(Study material Opens)

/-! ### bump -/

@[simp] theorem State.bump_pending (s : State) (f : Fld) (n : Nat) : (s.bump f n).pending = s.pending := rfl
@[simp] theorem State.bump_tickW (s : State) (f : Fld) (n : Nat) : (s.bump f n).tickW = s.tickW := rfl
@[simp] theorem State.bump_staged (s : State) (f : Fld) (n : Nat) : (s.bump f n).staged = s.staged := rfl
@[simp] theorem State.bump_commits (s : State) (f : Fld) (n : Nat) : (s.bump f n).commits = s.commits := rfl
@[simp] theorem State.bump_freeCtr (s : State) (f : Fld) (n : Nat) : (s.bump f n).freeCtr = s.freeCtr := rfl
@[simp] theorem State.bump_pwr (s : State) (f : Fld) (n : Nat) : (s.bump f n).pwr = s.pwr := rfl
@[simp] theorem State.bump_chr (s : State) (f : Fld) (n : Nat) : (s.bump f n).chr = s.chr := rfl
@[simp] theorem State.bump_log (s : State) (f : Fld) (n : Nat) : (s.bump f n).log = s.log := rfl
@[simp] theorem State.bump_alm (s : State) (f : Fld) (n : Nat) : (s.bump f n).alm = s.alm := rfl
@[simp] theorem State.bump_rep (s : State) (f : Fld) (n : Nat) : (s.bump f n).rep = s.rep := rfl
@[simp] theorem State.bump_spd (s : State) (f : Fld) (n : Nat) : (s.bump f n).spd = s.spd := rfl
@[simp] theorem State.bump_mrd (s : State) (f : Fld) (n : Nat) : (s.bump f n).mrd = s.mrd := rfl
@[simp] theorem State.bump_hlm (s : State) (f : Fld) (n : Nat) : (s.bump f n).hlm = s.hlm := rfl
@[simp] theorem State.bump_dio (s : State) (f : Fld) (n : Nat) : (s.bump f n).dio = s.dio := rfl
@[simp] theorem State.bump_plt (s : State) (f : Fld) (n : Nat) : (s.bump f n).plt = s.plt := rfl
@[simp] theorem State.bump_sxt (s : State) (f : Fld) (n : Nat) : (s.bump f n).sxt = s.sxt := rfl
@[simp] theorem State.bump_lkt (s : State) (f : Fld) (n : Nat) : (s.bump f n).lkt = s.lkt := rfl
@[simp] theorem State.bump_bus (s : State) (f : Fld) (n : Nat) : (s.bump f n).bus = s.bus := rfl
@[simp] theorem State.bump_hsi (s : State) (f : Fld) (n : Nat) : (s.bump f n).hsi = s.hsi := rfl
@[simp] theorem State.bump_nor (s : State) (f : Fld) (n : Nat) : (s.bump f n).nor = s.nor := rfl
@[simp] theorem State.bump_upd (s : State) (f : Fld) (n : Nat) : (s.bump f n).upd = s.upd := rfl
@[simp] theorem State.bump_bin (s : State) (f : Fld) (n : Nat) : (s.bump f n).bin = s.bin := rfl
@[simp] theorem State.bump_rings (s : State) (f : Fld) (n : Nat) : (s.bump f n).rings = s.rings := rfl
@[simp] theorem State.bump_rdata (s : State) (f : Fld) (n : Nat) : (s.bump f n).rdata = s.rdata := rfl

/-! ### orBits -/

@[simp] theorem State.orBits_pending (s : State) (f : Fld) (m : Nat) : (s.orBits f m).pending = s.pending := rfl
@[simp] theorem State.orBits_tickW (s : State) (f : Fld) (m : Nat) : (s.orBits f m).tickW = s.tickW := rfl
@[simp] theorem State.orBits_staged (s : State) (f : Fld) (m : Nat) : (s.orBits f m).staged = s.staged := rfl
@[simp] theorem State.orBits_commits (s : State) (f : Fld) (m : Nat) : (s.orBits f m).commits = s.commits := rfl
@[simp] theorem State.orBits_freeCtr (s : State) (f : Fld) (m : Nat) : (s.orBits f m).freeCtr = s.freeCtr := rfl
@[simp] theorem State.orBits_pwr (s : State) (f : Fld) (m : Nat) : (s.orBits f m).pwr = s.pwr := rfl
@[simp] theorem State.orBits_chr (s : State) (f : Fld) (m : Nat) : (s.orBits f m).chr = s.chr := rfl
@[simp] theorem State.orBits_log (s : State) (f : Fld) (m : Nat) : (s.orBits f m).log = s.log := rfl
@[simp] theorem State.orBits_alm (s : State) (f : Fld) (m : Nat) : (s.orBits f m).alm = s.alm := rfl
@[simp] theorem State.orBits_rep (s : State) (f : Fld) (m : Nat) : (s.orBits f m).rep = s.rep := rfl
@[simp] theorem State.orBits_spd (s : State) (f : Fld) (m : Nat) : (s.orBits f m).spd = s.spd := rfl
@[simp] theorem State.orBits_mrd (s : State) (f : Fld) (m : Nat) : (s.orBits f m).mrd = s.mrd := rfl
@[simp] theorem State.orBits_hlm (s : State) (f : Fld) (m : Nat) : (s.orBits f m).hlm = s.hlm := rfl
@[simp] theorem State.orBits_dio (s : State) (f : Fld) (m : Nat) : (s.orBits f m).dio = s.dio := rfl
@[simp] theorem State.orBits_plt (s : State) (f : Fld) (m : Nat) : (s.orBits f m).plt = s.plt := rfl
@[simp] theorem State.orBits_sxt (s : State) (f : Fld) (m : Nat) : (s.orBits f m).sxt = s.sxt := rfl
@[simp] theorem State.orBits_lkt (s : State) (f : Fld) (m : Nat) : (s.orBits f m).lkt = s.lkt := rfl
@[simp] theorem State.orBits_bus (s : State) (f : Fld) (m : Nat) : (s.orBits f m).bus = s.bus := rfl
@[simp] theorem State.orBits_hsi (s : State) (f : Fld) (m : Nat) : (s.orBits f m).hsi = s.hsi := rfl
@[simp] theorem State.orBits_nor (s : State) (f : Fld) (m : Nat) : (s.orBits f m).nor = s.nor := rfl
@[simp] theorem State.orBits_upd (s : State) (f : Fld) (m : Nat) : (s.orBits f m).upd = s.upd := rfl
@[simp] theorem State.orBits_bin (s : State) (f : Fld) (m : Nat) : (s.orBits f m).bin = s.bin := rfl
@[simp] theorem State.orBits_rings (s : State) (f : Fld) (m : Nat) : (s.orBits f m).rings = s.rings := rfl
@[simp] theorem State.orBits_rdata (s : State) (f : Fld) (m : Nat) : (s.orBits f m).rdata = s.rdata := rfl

(Study material Closes)

### Task statement:
Starting with the line with "n).bin = s.bin := rfl" above and going on through the line with "m).freeCtr = s.freeCtr := rfl", transcribe every line exactly, both ends included, and add nothing.

### Answer space:
@[simp] theorem State.bump_bin (s : State) (f : Fld) (n : Nat) : (s.bump f n).bin = s.bin := rfl
@[simp] theorem State.bump_rings (s : State) (f : Fld) (n : Nat) : (s.bump f n).rings = s.rings := rfl
@[simp] theorem State.bump_rdata (s : State) (f : Fld) (n : Nat) : (s.bump f n).rdata = s.rdata := rfl

/-! ### orBits -/

@[simp] theorem State.orBits_pending (s : State) (f : Fld) (m : Nat) : (s.orBits f m).pending = s.pending := rfl
@[simp] theorem State.orBits_tickW (s : State) (f : Fld) (m : Nat) : (s.orBits f m).tickW = s.tickW := rfl
@[simp] theorem State.orBits_staged (s : State) (f : Fld) (m : Nat) : (s.orBits f m).staged = s.staged := rfl
@[simp] theorem State.orBits_commits (s : State) (f : Fld) (m : Nat) : (s.orBits f m).commits = s.commits := rfl
@[simp] theorem State.orBits_freeCtr (s : State) (f : Fld) (m : Nat) : (s.orBits f m).freeCtr = s.freeCtr := rfl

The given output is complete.